/-! ### A boundary that begins -/

theorem exec_boundary_begins (hrun : (s.kiln k).running = true) (hw : ((s.kiln k).serving.batch b).written = false)
    (hnone : ((s.kiln k).serving.batch b).running = none)
    (hshort : (((s.beginBoundary k b).kiln k).serving.batch b).short = []) :
    exec (.stepBatchBoundary k b) s = .next ((s.beginBoundary k b).finishBoundary k b) := by
  show execStepBatchBoundary k b s = _
  unfold execStepBatchBoundary
  dsimp only
  rw [hrun, hw, hnone, if_neg (by decide)]
  show (if (((s.beginBoundary k b).kiln k).serving.batch b).short = [] then _ else _ : Out) = _
  rw [if_pos hshort]
  rfl

/-- The end of a step that has no member. -/
theorem endStep_empty (hrun : ((s.kiln k).serving.batch b).running = some (q, c))
    (hms : ((s.kiln k).serving.batch b).stepMembers = []) (st : Status) :
    s.endStep k b st = (s.modBatch k b fun x =>
      { x with running := none, written := false, stepMembers := [], short := [], cands := [] }).complete q c st 0 [] 0
        false := by
  simp only [State.endStep]
  rw [hrun]
  dsimp only
  rw [hms, ite_self]
  rfl

/-- A boundary at which no member is short: the leavers have left, the members have reserved. -/
theorem beginBoundary_eq (hsteps : ((s.kiln k).serving.batch b).steps = (q, c) :: rest) {u v : State}
    (hu : (((s.kiln k).serving.batch b).members ++ ((s.kiln k).serving.batch b).queued).foldl (fun s i => s.takePends k i)
      (s.modBatch k b (Batch.begun q c rest)) = u)
    (hv : ((u.kiln k).serving.batch b).members.foldl (fun s i => s.tryMember k b (stepsOf c) i)
      (u.modBatch k b fun z => { z with cands := ((u.kiln k).serving.batch b).queued, short := [] }) = v)
    (hshort : ((v.kiln k).serving.batch b).short = []) : s.beginBoundary k b = v := by
  simp only [State.beginBoundary]
  rw [hsteps]
  subst hv hu
  exact (congrArg (List.foldl _ _) hshort).trans rfl

/-- The state in which the boundary of a batch without members ends. -/
theorem beginBoundary_empty (hsteps : ((s.kiln k).serving.batch b).steps = (q, c) :: rest)
    (hmembers : ((s.kiln k).serving.batch b).members = []) (hqueued : ((s.kiln k).serving.batch b).queued = []) :
    s.beginBoundary k b =
      (s.modBatch k b (Batch.begun q c rest)).modBatch k b fun z => { z with cands := [], short := [] } := by
  have hbatch := batch_modBatch s k b (Batch.begun q c rest)
  have hm : (((s.modBatch k b (Batch.begun q c rest)).kiln k).serving.batch b).members = [] := by
    rw [hbatch]; exact hmembers
  have hq : (((s.modBatch k b (Batch.begun q c rest)).kiln k).serving.batch b).queued = [] := by
    rw [hbatch]; exact hqueued
  refine beginBoundary_eq hsteps (u := s.modBatch k b (Batch.begun q c rest)) ?_ ?_ ?_
  · rw [hmembers, hqueued]
    rfl
  · rw [hm, hq]
    rfl
  · rw [batch_modBatch]

/-- STEP_BATCH of a batch without members completes at its boundary. -/
theorem boundary_empty (h : Begun s q c 0x52) :
    let y := (s.kiln k).serving.batch b
    (s.kiln k).running = true → y.written = false → y.running = none → y.steps = (q, c) :: rest →
    y.members = [] → y.queued = [] →
    ∃ t, exec (.stepBatchBoundary k b) s = .next t ∧ CompletedWith q c stOk 0 0 [] s t ∧
      ((t.kiln k).serving.batch b).steps = rest ∧ ((t.kiln k).serving.batch b).running = none := by
  intro y hrun hw hnone hsteps hmembers hqueued
  have hbegin := beginBoundary_empty hsteps hmembers hqueued
  generalize hs3 : s.beginBoundary k b = u at hbegin
  have hbatch : (u.kiln k).serving.batch b = { y with
      steps := rest, running := some (q, c), written := false, stepMembers := [], cands := [], short := [] } := by
    rw [hbegin, batch_modBatch, batch_modBatch]
    rfl
  have horder : ((u.kiln k).serving.batch b).order = [] := by
    rw [hbatch]
    unfold Batch.order
    dsimp only
    rw [hmembers]
    rfl
  have hrecorded := batch_recorded u k b c []
  have hexec := exec_boundary_begins hrun hw hnone (by rw [hs3, hbatch])
  rw [hs3, finishBoundary_eq (by rw [hbatch]) (by rw [hbatch]), if_pos horder, horder,
    endStep_empty (q := q) (c := c) (by rw [hrecorded, hbatch]) (by rw [hrecorded])] at hexec
  have hsame : SameQueues s u := by
    rw [hbegin]
    exact (sameQueues_modBatch ..).trans (sameQueues_modBatch ..)
  refine ⟨_, hexec, ?_⟩
  rw [Kiln.serving_of_desk ((onlyQueues_complete ..).desk k), batch_modBatch, hrecorded, hbatch]
  exact ⟨h.complete_after ((hsame.trans (calm_recorded ..).queues).trans (sameQueues_modBatch ..)) stOk 0 0 false, rfl, rfl⟩

/-! ### The record and the go semaphore -/

/-- A signal after calm changes that nobody waits for raises its cell, and lets the kiln go on. -/
theorem signal_calm {n : Nat} {u t : State} (ht : u.signal k n false 1 = t) (hcalm : s.Calm k u)
    (hwaiters : ∀ w ∈ (s.kiln k).waiters, w.sem ≠ n) :
    SameQueues s t ∧ ((s.kiln k).cpu.window = [] → t.goOn k = t) ∧ (t.kiln k).serving = (u.kiln k).serving ∧
      (t.kiln k).cell n = (s.kiln k).cell n + 1 ∧
      ∀ br a m, (t.kiln k).readBytes br a m = (u.kiln k).readBytes br a m := by
  have hsem : ∀ w ∈ (u.kiln k).waiters, w.sem ≠ n := by
    rw [hcalm.waiters]
    exact hwaiters
  have hsame := hcalm.queues.trans (sameQueues_signal false 1 hsem)
  rw [ht] at hsame
  rw [signal_unwaited false 1 hsem] at ht
  subst ht
  refine ⟨hsame, fun hwin => goOn_of_empty ?_, ?_⟩
  · rw [State.kiln_modKiln_same]
    exact (congrArg Cpu.window hcalm.cpu).trans hwin
  rw [State.kiln_modKiln_same]
  have hcell : (u.kiln k).cell n = (s.kiln k).cell n := by rw [Kiln.cell, Kiln.cell, hcalm.sems]
  refine ⟨rfl, ?_, fun br a m => readBytes_congr fun _ _ => rfl⟩
  rw [← hcell]
  exact tabGet_tabSet_same ..

/-- The record of a step with one member: the batch awaits the program, and the go semaphore has risen. -/
theorem finishBoundary_signals {u : State} {m : Member} (hcalm : s.Calm k u)
    (hwaiters : ∀ w ∈ (s.kiln k).waiters, w.sem ≠ 2 * b)
    (hrun : ((u.kiln k).serving.batch b).running = some (q, c)) (hcands : ((u.kiln k).serving.batch b).cands = [])
    (hone : ((u.kiln k).serving.batch b).order = [m]) :
    ∃ t : State, u.finishBoundary k b = t.goOn k ∧ ((s.kiln k).cpu.window = [] → t.goOn k = t) ∧
      ((t.kiln k).serving.batch b).written = true ∧ ((t.kiln k).serving.batch b).stepMembers = [m] ∧
      (t.kiln k).cell (2 * b) = (s.kiln k).cell (2 * b) + 1 ∧
      ((t.kiln k).serving.session m.session).pages = ((u.kiln k).serving.session m.session).pages ∧
      ∀ n, (t.kiln k).readBytes 0 (batchRecord b) n = ((u.tickFree.store k 0 (batchRecord b)
        (u.recordBytes k b c [m] (Config.freeWord u.freeCtr).toNat)).kiln k).readBytes 0 (batchRecord b) n := by
  obtain ⟨hsame, hgo, hserving, hcell, hbytes⟩ :=
    signal_calm (u := u.recorded k b c [m]) rfl (hcalm.trans (calm_recorded ..)) hwaiters
  have hbatch := batch_recorded u k b c [m]
  refine ⟨_, ?_, hgo, ?_, ?_, hcell, ?_, fun n => (hbytes 0 _ n).trans (readBytes_recorded ..)⟩
  · rw [finishBoundary_eq hrun hcands, hone, if_neg (List.cons_ne_nil _ _)]
    rfl
  · rw [hserving, hbatch]
  · rw [hserving, hbatch]
  · rw [hserving]
    exact pages_recorded u k b _ c rfl

/-! ### A boundary of one member -/

theorem pagesNeeded_of_wares {v w : Kiln} (h : v.serving.wares = w.serving.wares) (x : Session) (n : Nat) :
    v.pagesNeeded x n = w.pagesNeeded x n := by
  unfold Kiln.pagesNeeded Serving.wareOf
  rw [h]

theorem wares_modBatch (s : State) (k b : Nat) (f : Batch → Batch) :
    ((s.modBatch k b f).kiln k).serving.wares = (s.kiln k).serving.wares := by
  rw [State.modBatch, serving_modServing]

theorem wares_modSession (s : State) (k i : Nat) (f : Session → Session) :
    ((s.modSession k i f).kiln k).serving.wares = (s.kiln k).serving.wares := by
  rw [State.modSession, serving_modServing]

/-- The boundary of a batch whose one member needs no page: the member is enrolled, nobody is short. -/
theorem beginBoundary_one (hsteps : ((s.kiln k).serving.batch b).steps = (q, c) :: rest)
    (hmembers : ((s.kiln k).serving.batch b).members = [i]) (hqueued : ((s.kiln k).serving.batch b).queued = [])
    (hstate : ((s.kiln k).serving.session i).state = 2) (hpend : ((s.kiln k).serving.session i).pend = [])
    (hsprig : ((s.kiln k).serving.session i).sprig = 0xFFFF)
    (hneed : (s.kiln k).pagesNeeded ((s.kiln k).serving.session i) (stepsOf c) = 0) :
    s.OnlyServing k (s.beginBoundary k b) ∧ ((s.beginBoundary k b).kiln k).serving.batch b =
      { (s.kiln k).serving.batch b with
        steps := rest, running := some (q, c), written := false, stepMembers := [plainMember i stOk], cands := [],
        short := [] } := by
  generalize hy : (s.kiln k).serving.batch b = y at *
  generalize hx : (s.kiln k).serving.session i = x at *
  obtain ⟨u, hu⟩ : ∃ u, u = (s.modBatch k b (Batch.begun q c rest)).modSession k i fun x => { x with pend := [] } :=
    ⟨_, rfl⟩
  obtain ⟨v, hv⟩ : ∃ v, v = u.modBatch k b fun z => { z with cands := [], short := [] } := ⟨_, rfl⟩
  have husession : (u.kiln k).serving.session i = x := by
    rw [hu, session_modSession, session_modBatch, hx, ← hpend]
  have hubatch : (u.kiln k).serving.batch b = y.begun q c rest := by rw [hu, batch_modSession, batch_modBatch, hy]
  have hvsession : (v.kiln k).serving.session i = x := by rw [hv, session_modBatch, husession]
  have hvneed : (v.kiln k).pagesNeeded ((v.kiln k).serving.session i) (stepsOf c) = 0 := by
    rw [hvsession, ← hneed]
    refine pagesNeeded_of_wares ?_ _ _
    rw [hv, wares_modBatch, hu, wares_modSession, wares_modBatch]
  have hleave : (y.members ++ y.queued).foldl (fun s i => s.takePends k i) (s.modBatch k b (Batch.begun q c rest)) = u := by
    rw [hmembers, hqueued, hu]
    refine takePends_none ?_ ?_
    · rw [session_modBatch, hx, hpend]
    · rw [session_modBatch, hx, hstate]
      decide
  have henrol : (y.begun q c rest).members.foldl (fun s i => s.tryMember k b (stepsOf c) i) v =
      v.enrolled k b i := by
    show y.members.foldl _ v = _
    rw [hmembers, List.foldl_cons, List.foldl_nil, tryMember_fits hvneed, enrol_plain b (by rw [hvsession]; exact hsprig)]
  have hbatch : ((v.enrolled k b i).kiln k).serving.batch b = { y with
      steps := rest, running := some (q, c), written := false, stepMembers := [plainMember i stOk], cands := [],
      short := [] } := by
    rw [State.enrolled, batch_modSession, batch_modBatch, hv, batch_modBatch, hubatch]
    rfl
  have hq : (y.begun q c rest).queued = [] := hqueued
  have htried : ((u.kiln k).serving.batch b).members.foldl (fun s i => s.tryMember k b (stepsOf c) i)
      (u.modBatch k b fun z => { z with cands := ((u.kiln k).serving.batch b).queued, short := [] }) =
        v.enrolled k b i := by
    rw [hubatch, hq, ← hv]
    exact henrol
  rw [beginBoundary_eq (by rw [hy]; exact hsteps) (by rw [hy]; exact hleave) htried (by rw [hbatch])]
  refine ⟨?_, hbatch⟩
  refine State.OnlyServing.trans ?_ ((onlyServing_modBatch v ..).trans (onlyServing_modSession ..))
  rw [hv, hu]
  exact ((onlyServing_modBatch ..).trans (onlyServing_modSession ..)).trans (onlyServing_modBatch ..)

* **Exercise**: Could you retype exactly the lines above, starting at the line that contains "have hexec := exec_boundary_begins" and ending at the line that contains "have hsame : SameQueues s u := by", and nothing more?

* **Answer to this task**:
  have hexec := exec_boundary_begins hrun hw hnone (by rw [hs3, hbatch])
  rw [hs3, finishBoundary_eq (by rw [hbatch]) (by rw [hbatch]), if_pos horder, horder,
    endStep_empty (q := q) (c := c) (by rw [hrecorded, hbatch]) (by rw [hrecorded])] at hexec
  have hsame : SameQueues s u := by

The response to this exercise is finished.